/-- The settings in their ranges, the batch counter at most 254 (R153), the clock's values in theirs, with
0 and 0 while it is UNSET, and running when and only when it is SET (R62, R66). -/
abbrev State.valuesInRange (s : State) : Prop :=
  s.settings.inRange ∧ s.journal.batch ≤ 254 ∧ s.clock.day ≤ 65535 ∧ s.clock.secs ≤ 86399 ∧
  s.clock.running = s.clock.isSet ∧ (s.clock.isSet = false → s.clock.day = 0 ∧ s.clock.secs = 0)

/-! ### The tables (R72, R126, R130, R131, R137, R140) -/

/-- Strictly ascending card numbers, none 0 or all ones (R130). -/
abbrev Bank.cardsAscend (k : Bank) : Prop :=
  k.cards.Pairwise (fun x y => x.card < y.card) ∧ (∀ x ∈ k.cards, cardInRange x.card = true)

/-- Strictly ascending start minutes up to 1439 (R130). -/
abbrev Bank.bandsAscend (k : Bank) : Prop :=
  k.bands.Pairwise (fun x y => x.start < y.start) ∧ (∀ x ∈ k.bands, x.start ≤ 1439)

/-- The fields of the indexed tables in their ranges (R131). -/
abbrev Bank.fieldsInRange (k : Bank) : Prop :=
  (∀ i : Fin 64, 1 ≤ k.products[i].riders ∧ k.products[i].riders ≤ 6 ∧ k.products[i].window ≤ 240 ∧
    k.products[i].allowance ≤ 9999) ∧
  (∀ i : Fin 32, k.fares[i] ≤ 9999) ∧
  (∀ i : Fin 8, k.classes[i].concession ≤ 100 ∧ k.classes[i].cap ≤ 65535)

/-- One bank as the checks of the table requests leave it (spec/07, "Contents of a bank"). -/
abbrev Bank.sound (k : Bank) : Prop :=
  k.cardsAscend ∧ k.cards.length ≤ 4096 ∧ k.bandsAscend ∧ k.bands.length ≤ 7 ∧ k.fieldsInRange

/-- A table request waits on the read lock (R128). -/
def TableJob.waits (j : TableJob) : Bool := j.phase == .waiting

/-- A request has been taken, and its work in the shadow is still to be done (R128). -/
def TableJob.works (j : TableJob) : Bool := !j.waits

/-- The Table Store: both banks sound; the active bank, and the bank the validation in flight references, with
a time-band list of at least one boundary (R72); a pending activation only over a shadow that may become
active and that is not read-locked (R137, R138); a request waiting only on a locked shadow (R128, R140); and the
work of a request only in a shadow that is neither locked nor pending (R128, R136, R141). -/
abbrev State.tablesSound (s : State) : Prop :=
  s.bankA.sound ∧ s.bankB.sound ∧
  (∀ i, s.active = some i → (s.bank i).bands ≠ []) ∧
  (∀ i, s.referencedBank = some i → (s.bank i).bands ≠ [] ∧ s.active ≠ none) ∧
  (s.pendingActivation ≠ none → s.shadowBank.bands ≠ [] ∧ s.readLocked = false) ∧
  (s.request.any TableJob.waits = true → s.readLocked = true) ∧
  (s.request.any TableJob.works = true → s.pendingActivation = none ∧ s.readLocked = false)

/-! ### Release and the pier lines (R121, R155, R157, R160) -/

/-- Release is active while either source is; the line source and every halt flag follow the lines; an OUTPUT
line's debounced level is high. -/
abbrev State.linesFollowed (s : State) : Prop :=
  s.releaseActive = (s.frameSource || s.lineSource) ∧ s.lineSource = s.releaseLineLow ∧
  (∀ b : BerthId, (s.berth b).halted = s.haltCondition b) ∧
  (∀ i : LineId, (s.line i).entry.isOutput = true → (s.line i).debounced = .high)

/-! ### Places, transactions and reservations (R42, R91, R106, R112 to R117, R147) -/

/-- The riders a lane's WRITING transaction holds at a berth: none where it is orphaned (R114). -/
def Transaction.ridersAt (b : BerthId) : Transaction → Nat
  | .writing _ w => if w.berth = b ∧ w.orphaned = false then w.riders else 0
  | _ => 0

/-- The riders a recovery entry holds at a berth (R91). -/
def RecoveryEntry.ridersAt (b : BerthId) (e : RecoveryEntry) : Nat := if e.berth = b then e.riders else 0

/-- The credits a lane holds for a berth: those of an ENTRY lane of it (R117). -/
def Lane.creditsAt (b : BerthId) (x : Lane) : Nat := if x.mode = .entry b then x.credits else 0

/-- Whether a transaction holds a journal reservation (R147). -/
def Transaction.reserves : Transaction → Bool
  | .writing _ w => w.reservation
  | _ => false

/-- The places of the WRITING transactions and recovery entries of a berth (R114). -/
def State.heldFor (s : State) (b : BerthId) : Nat :=
  (allLanes.map fun l => (s.lane l).txn.ridersAt b).sum + (s.recovery.map (·.ridersAt b)).sum

/-- The passage credits at the lanes of a berth (R117). -/
def State.creditsFor (s : State) (b : BerthId) : Nat := (allLanes.map fun l => (s.lane l).creditsAt b).sum

/-- The reservations that transactions and recovery entries hold (R147). -/
def State.reservationsHeld (s : State) : Nat :=
  allLanes.countP (fun l => (s.lane l).txn.reserves) + s.recovery.countP (·.reservation)

/-- The state of a berth follows its room (R106); IDLE holds nothing, and ALONGSIDE holds and grants
nothing (R111, R112). -/
def Berth.lawful (b : Berth) : Bool :=
  match b.state with
  | .idle => b.vessel.isNone && b.effective == 0 && b.counts == Counts.zero
  | .alongside => b.vessel.isSome && b.counts.held == 0 && b.counts.granted == 0
  | .boarding => b.vessel.isSome && decide (0 < b.room)
  | .full => b.vessel.isSome && decide (b.room ≤ 0)
  | .closed => b.vessel.isSome

/-- The counts of a berth: held and granted stand for the writes, entries and credits of the berth, and held
plus granted plus passed never exceeds E (R106, R114, R117). -/
abbrev State.berthSound (s : State) (b : BerthId) : Prop :=
  (s.berth b).lawful = true ∧ (s.berth b).counts.held = s.heldFor b ∧
  (s.berth b).counts.granted = s.creditsFor b ∧ (s.berth b).counts.committed ≤ (s.berth b).effective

## TASK ITEM
With the line that has "s.settings.inRange ∧ s.journal.batch" as the first and the line that has "flight references, with" as the last, repeat exactly that run of lines above and no more.

## RESPONSE TO THE TASK
  s.settings.inRange ∧ s.journal.batch ≤ 254 ∧ s.clock.day ≤ 65535 ∧ s.clock.secs ≤ 86399 ∧
  s.clock.running = s.clock.isSet ∧ (s.clock.isSet = false → s.clock.day = 0 ∧ s.clock.secs = 0)

/-! ### The tables (R72, R126, R130, R131, R137, R140) -/

/-- Strictly ascending card numbers, none 0 or all ones (R130). -/
abbrev Bank.cardsAscend (k : Bank) : Prop :=
  k.cards.Pairwise (fun x y => x.card < y.card) ∧ (∀ x ∈ k.cards, cardInRange x.card = true)

/-- Strictly ascending start minutes up to 1439 (R130). -/
abbrev Bank.bandsAscend (k : Bank) : Prop :=
  k.bands.Pairwise (fun x y => x.start < y.start) ∧ (∀ x ∈ k.bands, x.start ≤ 1439)

/-- The fields of the indexed tables in their ranges (R131). -/
abbrev Bank.fieldsInRange (k : Bank) : Prop :=
  (∀ i : Fin 64, 1 ≤ k.products[i].riders ∧ k.products[i].riders ≤ 6 ∧ k.products[i].window ≤ 240 ∧
    k.products[i].allowance ≤ 9999) ∧
  (∀ i : Fin 32, k.fares[i] ≤ 9999) ∧
  (∀ i : Fin 8, k.classes[i].concession ≤ 100 ∧ k.classes[i].cap ≤ 65535)

/-- One bank as the checks of the table requests leave it (spec/07, "Contents of a bank"). -/
abbrev Bank.sound (k : Bank) : Prop :=
  k.cardsAscend ∧ k.cards.length ≤ 4096 ∧ k.bandsAscend ∧ k.bands.length ≤ 7 ∧ k.fieldsInRange

/-- A table request waits on the read lock (R128). -/
def TableJob.waits (j : TableJob) : Bool := j.phase == .waiting

/-- A request has been taken, and its work in the shadow is still to be done (R128). -/
def TableJob.works (j : TableJob) : Bool := !j.waits

/-- The Table Store: both banks sound; the active bank, and the bank the validation in flight references, with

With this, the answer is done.